## Instructions for the task
Only some lines are wanted. Transcribe, exactly, the lines below from the line with "exec i s = .next s := by" up to and including the line with "issue queue. -/".

## Data for this task
-- ==== Sys2Proof/Laws/Issue.lean ====
section
/-! SUPPORT. The issue of an instruction, once for all classes: where the conditions of `State.canIssue` hold it executes, and
what it then does is the body of its meaning. -/

namespace Sys2Proof.Machine

/-- Words that spell an instruction are legal (R213). -/
theorem legal_of_decodeWord {core : CoreId} {w x : Nat} {i : Instr} (h : decodeWord core w x = some i) :
    illegalWord w x = none := by
  unfold decodeWord at h
  by_cases hi : (illegalWord w x).isSome = true
  · simp [hi] at h
  · simpa using hi

/-- The instruction executes. -/
theorem issueCheck_of_canIssue {s s0 : State} {i : Instr} {c k : Nat} {sl : Slot} (h : s.canIssue i s0 c k sl) :
    issueCheck i s = .go s0 c k sl := by
  obtain ⟨g, w, x, h1, rfl, h3, h4, h5, h6, h7, h8, h9, h10, h11, h12⟩ := h
  have hl := legal_of_decodeWord h8
  simp only [issueCheck, h1, h3, h4, h5, h6, h7, State.issueDecoded, hl, h8, h9, h10, h11, h12]
  simp

/-- The context an executing instruction leaves behind, before its body. -/
def seatOf (s0 : State) (c k : Nat) (sl : Slot) (i : Instr) : Seat :=
  { s0 := s0, s := s0.setSlot c k (some (sl.past (lengthOf i))), c := c, k := k, sl := sl
    e := { slot := slotNo k, seq := sl.seq, pc := sl.pc, instr := i } }

theorem issue_of_canIssue {s s0 : State} {i : Instr} {c k : Nat} {sl : Slot} (h : s.canIssue i s0 c k sl)
    (body : Seat → Option State) : issue i s body = (body (seatOf s0 c k sl i)).getD s := by
  simp only [issue, issueCheck_of_canIssue h, seatOf]

/-- Of two writes of one core the second stands, where the first left something in it. -/
theorem setCore_setCore (s : State) (c : Nat) (x y : CoreSt) (h : x ≠ {}) : (s.setCore c x).setCore c y = s.setCore c y := by
  have e : tset {} (tset {} s.cores c x) c y = tset {} s.cores c y := tset_tset _ _ _ _ _ h
  show ({ s with cores := tset {} (tset {} s.cores c x) c y } : State) = { s with cores := tset {} s.cores c y }
  rw [e]

theorem CoreSt.setSlot_ne (x : CoreSt) (k : Nat) (a : Slot) : x.setSlot k (some a) ≠ {} := by
  intro e
  have e' : tset none x.slots k (some a) = [] := congrArg CoreSt.slots e
  simp only [tset] at e'
  exact tput_ne_nil _ _ _ (by simpa using e')

/-- Of two writes of one slot the second stands, where the first put a command into it. -/
theorem setSlot_setSlot (s : State) (c k : Nat) (a : Slot) (w : Option Slot) :
    (s.setSlot c k (some a)).setSlot c k w = s.setSlot c k w := by
  have e : tset none (tset none (s.core c).slots k (some a)) k w = tset none (s.core c).slots k w :=
    tset_tset _ _ _ _ _ (by simp)
  have h : ((s.core c).setSlot k (some a)).setSlot k w = (s.core c).setSlot k w := by
    show ({ s.core c with slots := tset none (tset none (s.core c).slots k (some a)) k w } : CoreSt) = _
    rw [e]
    rfl
  simp only [State.setSlot, State.modCore, core_setCore_same]
  rw [h, setCore_setCore _ _ _ _ (CoreSt.setSlot_ne _ _ _)]

/-- A change of the slot that an instruction has just advanced. -/
theorem modSlot_seat (s0 : State) (c k : Nat) (a : Slot) (f : Slot → Slot) :
    (s0.setSlot c k (some a)).modSlot c k f = s0.setSlot c k (some (f a)) := by
  rw [State.modSlot_some _ _ _ _ _ (State.slot_setSlot _ _ _ _), setSlot_setSlot]

/-- Where the issue of an instruction ends before it executes, that state is what its command answers. -/
theorem exec_of_ends {i : Instr} {g : Issue} {s s' : State} (hi : issueOf i = some g) (h : issueCheck i s = .ends s') :
    exec i s = .next s' := by
  have h1 : ∀ body, issue i s body = s' := by intro body; simp only [issue, h]
  have h2 : ∀ n, issueAccess i s n = some s' := by intro n; simp only [issueAccess, h]
  clear h
  cases i <;> first
    | (cases hi; done)
    | (exact congrArg Host.Outcome.next (h1 _))
    | (exact congrArg orRefuse (h2 _))

/-- Where an instruction stays to be issued again, its command leaves the state as it is. -/
theorem exec_of_stays {i : Instr} {g : Issue} {s : State} (hi : issueOf i = some g) (h : issueCheck i s = .stays) :
    exec i s = .next s := by
  have h1 : ∀ body, issue i s body = s := by intro body; simp only [issue, h]
  have h2 : ∀ n, issueAccess i s n = some s := by intro n; simp only [issueAccess, h]
  clear h
  cases i <;> first
    | (cases hi; done)
    | (exact congrArg Host.Outcome.next (h1 _))
    | (exact congrArg orRefuse (h2 _))

/-- An instruction that has a unit goes to the end of its issue queue. -/
theorem exec_of_unit {i : Instr} {u : UnitId} {s s0 : State} {c k : Nat} {sl : Slot} (hu : unitOf i = some u)
    (h : s.canIssue i s0 c k sl) :
    exec i s = .next (((s0.setSlot c k (some (sl.past (lengthOf i)))).modCore c (fun y =>
      y.setQueue u (y.queue u ++ [{ slot := slotNo k, seq := sl.seq, pc := sl.pc, instr := i }]))).kickAll) := by
  have h1 : issueUnit i s = ((s0.setSlot c k (some (sl.past (lengthOf i)))).modCore c (fun y =>
      y.setQueue u (y.queue u ++ [{ slot := slotNo k, seq := sl.seq, pc := sl.pc, instr := i }]))).kickAll := by
    simp only [issueUnit, issue_of_canIssue h, hu, seatOf, Option.getD_some]
  rw [← h1]
  clear h h1
  cases i <;> first
    | (cases hu; done)
    | rfl

end Sys2Proof.Machine
end

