/-! ### The attention-step unit (R172) -/

/-- What the first mismatch of an instruction of the attention-step unit leaves: its repeat counted. -/
theorem repeat_of_attMismatch (h : r.again = false) {kind : Nat} (ht : t = s.attMismatch c r kind) :
    (t.core c).runs .attention = some { r with again := true } ∧ t.flag F.attStatus_mismatch [c] = true ∧
      t.get F.attRepeats_count [c] = sat 32 (s.get F.attRepeats_count [c] + 1) ∧ s.keepsRest t := by
  simp only [State.attMismatch, h, Bool.false_eq_true, if_false] at ht
  subst ht
  refine ⟨?runs, flag_of_get_eq ?mismatch, ?repeats, (((State.keepsRest.self s).put ..).setRunning ..).bump ..⟩
  case runs => rw [core_bump, runs_setRunning]
  case mismatch => rw [get_bump_alike _ _ _ (by decide) (by decide), get_setRunning, get_put_fits (by decide)]
  case repeats => rw [get_bump_width 32 (by decide), get_setRunning, get_put_alike _ _ _ (by decide) (by decide)]

theorem unitRepeat_attention (hr : (s.core c).runs .attention = some r) (kind bank : Nat) :
    s.unitRepeat c .attention kind bank = s.attMismatch c r kind := by
  simp only [State.unitRepeat, hr]

end

/-- Settles O26: each unit's first mismatch is recorded, marks the running instruction as repeated, and is counted; nothing else
changes. -/
theorem firstMismatchRepeats : Obligations.FirstMismatchRepeats := by
  intro core s r kind bank c hfirst
  refine ⟨?mma, ?move, ?vector, ?rowstat, ?attention⟩
  case mma =>
    intro g tw tx tout acc sl dw dx dt m hi hr hinj hh hs hw hx ht hrow hp
    obtain ⟨hruns, hstate, hreplays, hmismatch, hpc, hrest⟩ :=
      replay_of_mxaMismatch hfirst (commit_mismatch (m := m) hi hr hinj hh hs hw hx ht hrow hp)
    exact ⟨_, rfl, hruns, hstate, hreplays, hmismatch, hpc, hrest.eq⟩
  case move =>
    intro hr hi
    obtain ⟨hruns, hmismatch, hrest⟩ := repeat_of_mxaMismatch hfirst (unitRepeat_matrixMove hr hi kind.val bank.val)
    exact ⟨_, rfl, hruns, hmismatch, hrest.eq⟩
  case vector =>
    intro hr
    obtain ⟨hruns, hmismatch, hrepeats, hkind, hrest⟩ := repeat_of_vsuMismatch hfirst (unitRepeat_vector hr kind.val bank.val)
    exact ⟨_, rfl, hruns, hmismatch, hrepeats, hkind, hrest.eq⟩
  case rowstat =>
    intro hr
    obtain ⟨hruns, hmismatch, hrepeats, -, hrest⟩ := repeat_of_vsuMismatch hfirst (unitRepeat_rowstat hr kind.val bank.val)
    exact ⟨_, rfl, hruns, hmismatch, hrepeats, hrest.eq⟩
  case attention =>
    intro hr
    obtain ⟨hruns, hmismatch, hrepeats, hrest⟩ := repeat_of_attMismatch hfirst (unitRepeat_attention hr kind.val bank.val)
    exact ⟨_, rfl, hruns, hmismatch, hrepeats, hrest.eq⟩

end Sys2Proof.Machine
end

section
/-! SUPPORT. The loads that end in a core: the user-table banks, the near-bank buffers, and the frames lent (R141, R142, R179, R190,
R232). -/

namespace Sys2Proof.Machine

theorem State.keepsRest.modCore {s t : State} (h : s.keepsRest t) (c : Nat) (f : CoreSt → CoreSt) : s.keepsRest (t.modCore c f) := by
  obtain ⟨_, _, rfl⟩ := h
  exact ⟨_, _, rfl⟩

/-! ### Fields of a core's registers -/

/-- A field of a number cut to a width that holds the field. -/
theorem bits_mod {w lo len : Nat} (h : lo + len ≤ w) (n : Nat) : bits (n % 2 ^ w) lo len = bits n lo len := by
  apply Nat.eq_of_testBit_eq
  intro i
  rw [testBit_bits, testBit_bits, Nat.testBit_mod_two_pow]
  by_cases hi : i < len
  · rw [decide_eq_true (show i + lo < w by omega), Bool.true_and]
  · rw [decide_eq_false hi, Bool.false_and, Bool.false_and]

/-- Registers that every core has once, at different offsets in its block, lie apart whatever the cores. -/
theorem regAddr_ne_of_perCore {k k' : RegKind} (hd : k.dims = [(0x40000, 64)]) (hd' : k'.dims = [(0x40000, 64)])
    (hb : k.base % 0x40000 ≠ k'.base % 0x40000) (i j : Nat) : regAddr k [i] ≠ regAddr k' [j] := by
  simp only [regAddr, hd, hd', List.zip_cons_cons, List.zip_nil_left, List.map_cons, List.map_nil, List.sum_cons, List.sum_nil]
  omega

/-! ### The banks of the user tables (R142) -/

section
variable (s : State) (c : Nat) {k v : Nat}

theorem bankState_setBank_same (hk : k < 8) (hv : v < 8) : (s.setBank c k v).bankState c k = v := by
  have hw : F.splTableState_bankState.len = 24 := rfl
  rw [State.bankState, State.setBank, get_put_same, hw, bits_mod (by omega), bits_putBits_same]
  exact Nat.mod_eq_of_lt hv

theorem bankState_setBank_other (k v : Nat) {j : Nat} (hj : j < 8) (h : j ≠ k) : (s.setBank c k v).bankState c j = s.bankState c j := by
  have hw : F.splTableState_bankState.len = 24 := rfl
  rw [State.bankState, State.setBank, get_put_same, hw, bits_mod (by omega), bits_putBits_other _ _ _ _ _ _ (by omega)]
  rfl

theorem bankState_modCore (f : CoreSt → CoreSt) (k : Nat) : (s.modCore c f).bankState c k = s.bankState c k := rfl

theorem core_setBank (k v : Nat) : (s.setBank c k v).core c = s.core c := core_put s _ _ _ c

theorem mem_setBank (k v : Nat) : (s.setBank c k v).mem = s.mem := put_mem s _ _ _

/-- The semaphores of a core lie apart from the register of its banks. -/
theorem bankState_put_semValue (i v k : Nat) : (s.put F.semValue_value [c, i] v).bankState c k = s.bankState c k := by
  have h : regAddr .splTableState [c] ≠ regAddr .semValue [c, i] := by
    have hbanks : regAddr .splTableState [c] = 0x1010008 + (0x40000 * c + 0) := rfl
    have hsem : regAddr .semValue [c, i] = 0x1004000 + (0x40000 * c + (0x10 * i + 0)) := rfl
    rw [hbanks, hsem]
    omega
  rw [State.bankState, State.bankState, get_put_other _ _ _ _ _ _ h]

end

theorem CoreSt.tables_takeLater (x : CoreSt) (k seq : Nat) : (x.takeLater k seq).1.tables = x.tables := by
  simp only [CoreSt.takeLater]

/-- From `s` to `t` the banks of core `c`, their images, and storage are as they were. -/
structure State.KeepsBanks (c : Nat) (s t : State) : Prop where
  banks : ∀ k, t.bankState c k = s.bankState c k
  tables : (t.core c).tables = (s.core c).tables
  mem : t.mem = s.mem

namespace State.KeepsBanks

variable {c : Nat} {s t u : State}

theorem refl (c : Nat) (s : State) : KeepsBanks c s s := ⟨fun _ => rfl, rfl, rfl⟩

theorem trans (h : KeepsBanks c s t) (h' : KeepsBanks c t u) : KeepsBanks c s u :=
  ⟨fun k => (h'.banks k).trans (h.banks k), h'.tables.trans h.tables, h'.mem.trans h.mem⟩

theorem setCore (s : State) (c : Nat) {x : CoreSt} (hx : x.tables = (s.core c).tables) : KeepsBanks c s (s.setCore c x) :=
  ⟨fun _ => rfl, by rw [core_setCore_same, hx], rfl⟩

theorem modCore (s : State) (c : Nat) (f : CoreSt → CoreSt) (hf : ∀ x, (f x).tables = x.tables := by exact fun _ => rfl) :
    KeepsBanks c s (s.modCore c f) :=
  setCore s c (hf _)

theorem setSlot (s : State) (c k : Nat) (v : Option Slot) : KeepsBanks c s (s.setSlot c k v) := modCore s c _

theorem modSlot (s : State) (c k : Nat) (f : Slot → Slot) : KeepsBanks c s (s.modSlot c k f) := by
  unfold State.modSlot
  split
  · exact setSlot ..
  · exact refl ..

theorem takeSem (s : State) (c i n : Nat) : KeepsBanks c s (s.takeSem c i n) := by
  have hput (v : Nat) : KeepsBanks c s (s.put F.semValue_value [c, i] v) :=
    ⟨bankState_put_semValue s c i v, congrArg CoreSt.tables (core_put s _ _ _ c), put_mem s _ _ _⟩
  unfold State.takeSem
  exact (hput _).trans (modCore _ c _)

/-- Grants of a semaphore (R93). -/
theorem grantSems (c i : Nat) (l : List Nat) (s : State) : KeepsBanks c s (Machine.grantSems c i l s) := by
  induction l generalizing s with
  | nil => exact modCore s c _
  | cons k l ih =>
    unfold Machine.grantSems
    split
    · split
      · exact ih s
      · split
        · exact ((takeSem s c i _).trans (modSlot _ c k _)).trans (ih _)
        · exact modCore s c _
    · exact ih s

/-- A wait that is given up. -/
theorem unwait (s : State) (c k : Nat) : KeepsBanks c s (s.unwait c k) := by
  unfold State.unwait
  split
  · exact refl c s
  · next sl _ =>
    refine (setSlot s c k (some { sl with wait := none, granted := false })).trans ?_
    dsimp only
    split
    · exact (modCore _ c _).trans (grantSems ..)
    · exact modCore _ c _
    · exact refl ..

/-- A stop that is found (R99). -/
theorem stopSlot (s : State) (c k : Nat) (d : Detail) (seq : Nat) (e : Option UEntry) : KeepsBanks c s (s.stopSlot c k d seq e) := by
  have hlater : KeepsBanks c s ((s.unwait c k).setCore c (((s.unwait c k).core c).takeLater k seq).1) :=
    (unwait s c k).trans (setCore _ c (CoreSt.tables_takeLater ..))
  unfold State.stopSlot
  split
  · exact refl c s
  · dsimp only
    exact iteInduction (motive := KeepsBanks c s) (fun _ => setSlot ..) (fun _ => hlater.trans (setSlot ..))

end State.KeepsBanks

/-! ### A user-table load (R141, R142) -/

/-- The state in which the oldest user-table load of a core has left the list of loads. -/
def State.dropLoad (s : State) (c : Nat) (rest : List UEntry) : State := s.modCore c (fun x => { x with loading := rest })

section
variable {s : State} {c : Nat} {e : UEntry} {sl : Slot} {rest : List UEntry} {g : Issue} {tb : Fin 4} {b : Fin 2} {sa : SReg} {im : Nat}
  (hs : s.slot c e.slot.val = some sl) (hl : (s.core c).loading = e :: rest) (hi : e.instr = .spld g tb b sa)
  (hp : s.parityHit [((sl.s sa).toNat, 5152)] = none) (him : s.peekLE (localOf (sl.s sa).toNat) 5152 = im)
include hs hl hi hp him

/-- What a user-table load without bad bytes ends with: its bank READY with the image, or EMPTY and a stop of its instruction. -/
theorem spldDone_clean :
    s.spldDone c =
      if tableOk im then
        ((s.dropLoad c rest).setBank c (2 * tb.val + b.val) bankReady).modCore c
          (fun x => { x with tables := tset 0 x.tables (2 * tb.val + b.val) im })
      else ((s.dropLoad c rest).setBank c (2 * tb.val + b.val) bankEmpty).stopEntry c e (excDetail xTable 3) := by
  have hslot : (s.dropLoad c rest).slot c e.slot.val = some sl := by
    rw [State.slot, State.dropLoad, core_modCore_same]
    exact hs
  have hparity : (s.dropLoad c rest).parityHit [((sl.s sa).toNat, 5152)] = none := hp
  have hpeek : ∀ l, (s.dropLoad c rest).peek l = s.peek l := fun _ => rfl
  have himage : (s.dropLoad c rest).peekLE (localOf (sl.s sa).toNat) 5152 = im := (peekLE_congr hpeek _ _).trans him
  simp only [State.dropLoad] at hslot hparity himage
  simp only [State.spldDone, hl, hi, hslot, hparity, himage, State.dropLoad]

/-- A valid image is in its bank, which is READY; the other banks stay. -/
theorem spldDone_ok (hok : tableOk im = true) :
    (s.spldDone c).bankState c (2 * tb.val + b.val) = bankReady ∧
      tget 0 ((s.spldDone c).core c).tables (2 * tb.val + b.val) = im ∧ ((s.spldDone c).core c).loading = rest ∧
      (∀ j < 8, j ≠ 2 * tb.val + b.val → (s.spldDone c).bankState c j = s.bankState c j) ∧ s.keepsRest (s.spldDone c) := by
  rw [spldDone_clean hs hl hi hp him, if_pos hok]
  refine ⟨?ready, ?image, ?loading, ?others, ?rest⟩
  case ready => rw [bankState_modCore, bankState_setBank_same _ _ (by omega) (by decide)]
  case image => rw [core_modCore_same, tget_tset_same]
  case loading => rw [core_modCore_same, core_setBank, State.dropLoad, core_modCore_same]
  case others =>
    intro j hj hne
    rw [bankState_modCore, bankState_setBank_other _ _ _ _ hj hne, State.dropLoad, bankState_modCore]
  case rest => exact (((State.keepsRest.self s).modCore ..).put ..).modCore ..

/-- An image that is not valid leaves its bank EMPTY, and no image. -/
theorem spldDone_bad (hbad : tableOk im = false) :
    (s.spldDone c).bankState c (2 * tb.val + b.val) = bankEmpty ∧
      tget 0 ((s.spldDone c).core c).tables (2 * tb.val + b.val) = tget 0 (s.core c).tables (2 * tb.val + b.val) ∧
      (s.spldDone c).mem = s.mem := by
  rw [spldDone_clean hs hl hi hp him, if_neg (by rw [hbad]; decide)]
  obtain ⟨hbanks, htables, hmem⟩ : State.KeepsBanks c ((s.dropLoad c rest).setBank c (2 * tb.val + b.val) bankEmpty)
    (((s.dropLoad c rest).setBank c (2 * tb.val + b.val) bankEmpty).stopEntry c e (excDetail xTable 3)) := State.KeepsBanks.stopSlot ..
  refine ⟨?empty, ?image, hmem.trans (mem_setBank ..)⟩
  case empty => rw [hbanks, bankState_setBank_same _ _ (by omega) (by decide)]
  case image => rw [htables, core_setBank, State.dropLoad, core_modCore_same]

end

/-! ### A near-bank load (R190) -/

/-- A list of codes written into a buffer from entry `o`. -/
def fillFrom (t : Table Nat) (o : Nat) (l : List Nat) : Table Nat :=
  (l.zip (List.range l.length)).foldl (fun t x => tset 0 t (o + x.2) x.1) t

theorem mem_zip_range {l : List Nat} {x : Nat × Nat} : x ∈ l.zip (List.range l.length) ↔ l[x.2]? = some x.1 := by
  rw [List.range_eq_range', ← List.zipIdx_eq_zip_range', List.mem_zipIdx_iff_getElem?]

theorem tget_fillFrom (t : Table Nat) (o : Nat) (l : List Nat) {i : Nat} (hi : i < l.length) : tget 0 (fillFrom t o l) (o + i) = l[i] := by
  have hmem : (l[i], i) ∈ l.zip (List.range l.length) := mem_zip_range.mpr (List.getElem?_eq_getElem hi)
  refine foldl_establishes _ (fun x t => tget 0 t (o + x.2) = x.1) _ (fun t x _ => tget_tset_same 0 t _ _) ?_ t _ hmem
  intro t x hx y hy hne hold
  -- Entries of one place hold one code.
  have hplace : o + y.2 ≠ o + x.2 := by
    intro he
    have he : y.2 = x.2 := Nat.add_left_cancel he
    have hcodes : some y.1 = some x.1 := by rw [← mem_zip_range.mp hy, ← mem_zip_range.mp hx, he]
    exact hne (Prod.ext (Option.some.inj hcodes) he)
  rw [tget_tset_ne _ _ _ hplace]
  exact hold

/-- The buffers of an NBR after a load: of its index buffer from `o`, or of its vector buffer with its scales. -/
def NbrBuf.loaded (b : NbrBuf) (index : Bool) (o : Nat) (codes scales : List Nat) : NbrBuf :=
  if index then { b with index := fillFrom b.index o codes }
  else { b with vec := fillFrom b.vec 0 codes, scales := fillFrom b.scales 0 scales }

## Written solution
    exec i s = .next s := by
  have h1 : ∀ body, issue i s body = s := by intro body; simp only [issue, h]
  have h2 : ∀ n, issueAccess i s n = some s := by intro n; simp only [issueAccess, h]
  clear h
  cases i <;> first
    | (cases hi; done)
    | (exact congrArg Host.Outcome.next (h1 _))
    | (exact congrArg orRefuse (h2 _))

/-- An instruction that has a unit goes to the end of its issue queue. -/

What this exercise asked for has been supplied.